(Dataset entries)
▬▬▬▬▬▬▬▬▬▬
-- ==== Sys2Proof/Laws/State.lean ====
section
/-! SUPPORT. What each update of the state leaves in each of its fields. -/

namespace Sys2Proof.Machine

variable (s : State)

/-! ### `State.wr` -/

theorem State.wr_csr (a : Nat) (w : Word) : (s.wr a w).csr = Tab.set regReset s.csr a w := rfl
@[simp] theorem State.wr_mem (a : Nat) (w : Word) : (s.wr a w).mem = s.mem := rfl
@[simp] theorem State.wr_errs (a : Nat) (w : Word) : (s.wr a w).errs = s.errs := rfl
@[simp] theorem State.wr_transit (a : Nat) (w : Word) : (s.wr a w).transit = s.transit := rfl
@[simp] theorem State.wr_wb (a : Nat) (w : Word) : (s.wr a w).wb = s.wb := rfl
@[simp] theorem State.wr_now (a : Nat) (w : Word) : (s.wr a w).now = s.now := rfl
@[simp] theorem State.wr_free (a : Nat) (w : Word) : (s.wr a w).free = s.free := rfl
@[simp] theorem State.wr_hammer (a : Nat) (w : Word) : (s.wr a w).hammer = s.hammer := rfl
@[simp] theorem State.wr_anvils (a : Nat) (w : Word) : (s.wr a w).anvils = s.anvils := rfl
@[simp] theorem State.wr_xq (a : Nat) (w : Word) : (s.wr a w).xq = s.xq := rfl
@[simp] theorem State.wr_crucs (a : Nat) (w : Word) : (s.wr a w).crucs = s.crucs := rfl
@[simp] theorem State.wr_tongs (a : Nat) (w : Word) : (s.wr a w).tongs = s.tongs := rfl
@[simp] theorem State.wr_jobs (a : Nat) (w : Word) : (s.wr a w).jobs = s.jobs := rfl
@[simp] theorem State.wr_ueTimes (a : Nat) (w : Word) : (s.wr a w).ueTimes = s.ueTimes := rfl
@[simp] theorem State.wr_holds (a : Nat) (w : Word) : (s.wr a w).holds = s.holds := rfl
@[simp] theorem State.wr_fenceReq (a : Nat) (w : Word) : (s.wr a w).fenceReq = s.fenceReq := rfl
@[simp] theorem State.wr_evrec (a : Nat) (w : Word) : (s.wr a w).evrec = s.evrec := rfl
@[simp] theorem State.wr_srcs (a : Nat) (w : Word) : (s.wr a w).srcs = s.srcs := rfl
@[simp] theorem State.wr_grps (a : Nat) (w : Word) : (s.wr a w).grps = s.grps := rfl
@[simp] theorem State.wr_cores (a : Nat) (w : Word) : (s.wr a w).cores = s.cores := rfl
@[simp] theorem State.wr_temper (a : Nat) (w : Word) : (s.wr a w).temper = s.temper := rfl
@[simp] theorem State.wr_core (a : Nat) (w : Word) : (s.wr a w).core = s.core := rfl
@[simp] theorem State.wr_mclk (a : Nat) (w : Word) : (s.wr a w).mclk = s.mclk := rfl
@[simp] theorem State.wr_trace (a : Nat) (w : Word) : (s.wr a w).trace = s.trace := rfl
@[simp] theorem State.wr_snapReq (a : Nat) (w : Word) : (s.wr a w).snapReq = s.snapReq := rfl
@[simp] theorem State.wr_shadow (a : Nat) (w : Word) : (s.wr a w).shadow = s.shadow := rfl
@[simp] theorem State.wr_cool (a : Nat) (w : Word) : (s.wr a w).cool = s.cool := rfl
@[simp] theorem State.wr_quench (a : Nat) (w : Word) : (s.wr a w).quench = s.quench := rfl
@[simp] theorem State.wr_tuyere (a : Nat) (w : Word) : (s.wr a w).tuyere = s.tuyere := rfl
@[simp] theorem State.wr_can (a : Nat) (w : Word) : (s.wr a w).can = s.can := rfl
@[simp] theorem State.wr_mgmt (a : Nat) (w : Word) : (s.wr a w).mgmt = s.mgmt := rfl
@[simp] theorem State.wr_pwr (a : Nat) (w : Word) : (s.wr a w).pwr = s.pwr := rfl
@[simp] theorem State.wr_secb (a : Nat) (w : Word) : (s.wr a w).secb = s.secb := rfl
@[simp] theorem State.wr_jtag (a : Nat) (w : Word) : (s.wr a w).jtag = s.jtag := rfl
@[simp] theorem State.wr_pending (a : Nat) (w : Word) : (s.wr a w).pending = s.pending := rfl

/-! ### `State.put` -/

theorem State.put_csr (f : Fd) (v : Nat) : (s.put f v).csr = (s.wr f.addr (setBits (s.rd f.addr) f.hi f.lo v)).csr := rfl
@[simp] theorem State.put_mem (f : Fd) (v : Nat) : (s.put f v).mem = s.mem := rfl
@[simp] theorem State.put_errs (f : Fd) (v : Nat) : (s.put f v).errs = s.errs := rfl
@[simp] theorem State.put_transit (f : Fd) (v : Nat) : (s.put f v).transit = s.transit := rfl
@[simp] theorem State.put_wb (f : Fd) (v : Nat) : (s.put f v).wb = s.wb := rfl
@[simp] theorem State.put_now (f : Fd) (v : Nat) : (s.put f v).now = s.now := rfl
@[simp] theorem State.put_free (f : Fd) (v : Nat) : (s.put f v).free = s.free := rfl
@[simp] theorem State.put_hammer (f : Fd) (v : Nat) : (s.put f v).hammer = s.hammer := rfl
@[simp] theorem State.put_anvils (f : Fd) (v : Nat) : (s.put f v).anvils = s.anvils := rfl
@[simp] theorem State.put_xq (f : Fd) (v : Nat) : (s.put f v).xq = s.xq := rfl
@[simp] theorem State.put_crucs (f : Fd) (v : Nat) : (s.put f v).crucs = s.crucs := rfl
@[simp] theorem State.put_tongs (f : Fd) (v : Nat) : (s.put f v).tongs = s.tongs := rfl
@[simp] theorem State.put_jobs (f : Fd) (v : Nat) : (s.put f v).jobs = s.jobs := rfl
@[simp] theorem State.put_ueTimes (f : Fd) (v : Nat) : (s.put f v).ueTimes = s.ueTimes := rfl
@[simp] theorem State.put_holds (f : Fd) (v : Nat) : (s.put f v).holds = s.holds := rfl
@[simp] theorem State.put_fenceReq (f : Fd) (v : Nat) : (s.put f v).fenceReq = s.fenceReq := rfl
@[simp] theorem State.put_evrec (f : Fd) (v : Nat) : (s.put f v).evrec = s.evrec := rfl
@[simp] theorem State.put_srcs (f : Fd) (v : Nat) : (s.put f v).srcs = s.srcs := rfl
@[simp] theorem State.put_grps (f : Fd) (v : Nat) : (s.put f v).grps = s.grps := rfl
@[simp] theorem State.put_cores (f : Fd) (v : Nat) : (s.put f v).cores = s.cores := rfl
@[simp] theorem State.put_temper (f : Fd) (v : Nat) : (s.put f v).temper = s.temper := rfl
@[simp] theorem State.put_core (f : Fd) (v : Nat) : (s.put f v).core = s.core := rfl
@[simp] theorem State.put_mclk (f : Fd) (v : Nat) : (s.put f v).mclk = s.mclk := rfl
@[simp] theorem State.put_trace (f : Fd) (v : Nat) : (s.put f v).trace = s.trace := rfl
@[simp] theorem State.put_snapReq (f : Fd) (v : Nat) : (s.put f v).snapReq = s.snapReq := rfl
@[simp] theorem State.put_shadow (f : Fd) (v : Nat) : (s.put f v).shadow = s.shadow := rfl
@[simp] theorem State.put_cool (f : Fd) (v : Nat) : (s.put f v).cool = s.cool := rfl
@[simp] theorem State.put_quench (f : Fd) (v : Nat) : (s.put f v).quench = s.quench := rfl
@[simp] theorem State.put_tuyere (f : Fd) (v : Nat) : (s.put f v).tuyere = s.tuyere := rfl
@[simp] theorem State.put_can (f : Fd) (v : Nat) : (s.put f v).can = s.can := rfl
@[simp] theorem State.put_mgmt (f : Fd) (v : Nat) : (s.put f v).mgmt = s.mgmt := rfl
@[simp] theorem State.put_pwr (f : Fd) (v : Nat) : (s.put f v).pwr = s.pwr := rfl
@[simp] theorem State.put_secb (f : Fd) (v : Nat) : (s.put f v).secb = s.secb := rfl
@[simp] theorem State.put_jtag (f : Fd) (v : Nat) : (s.put f v).jtag = s.jtag := rfl
@[simp] theorem State.put_pending (f : Fd) (v : Nat) : (s.put f v).pending = s.pending := rfl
▬▬▬▬▬▬▬▬▬▬
(Work order) Would you show every line in the data above that contains the string "srcs"?

(Result for this exercise)
@[simp] theorem State.wr_srcs (a : Nat) (w : Word) : (s.wr a w).srcs = s.srcs := rfl
@[simp] theorem State.put_srcs (f : Fd) (v : Nat) : (s.put f v).srcs = s.srcs := rfl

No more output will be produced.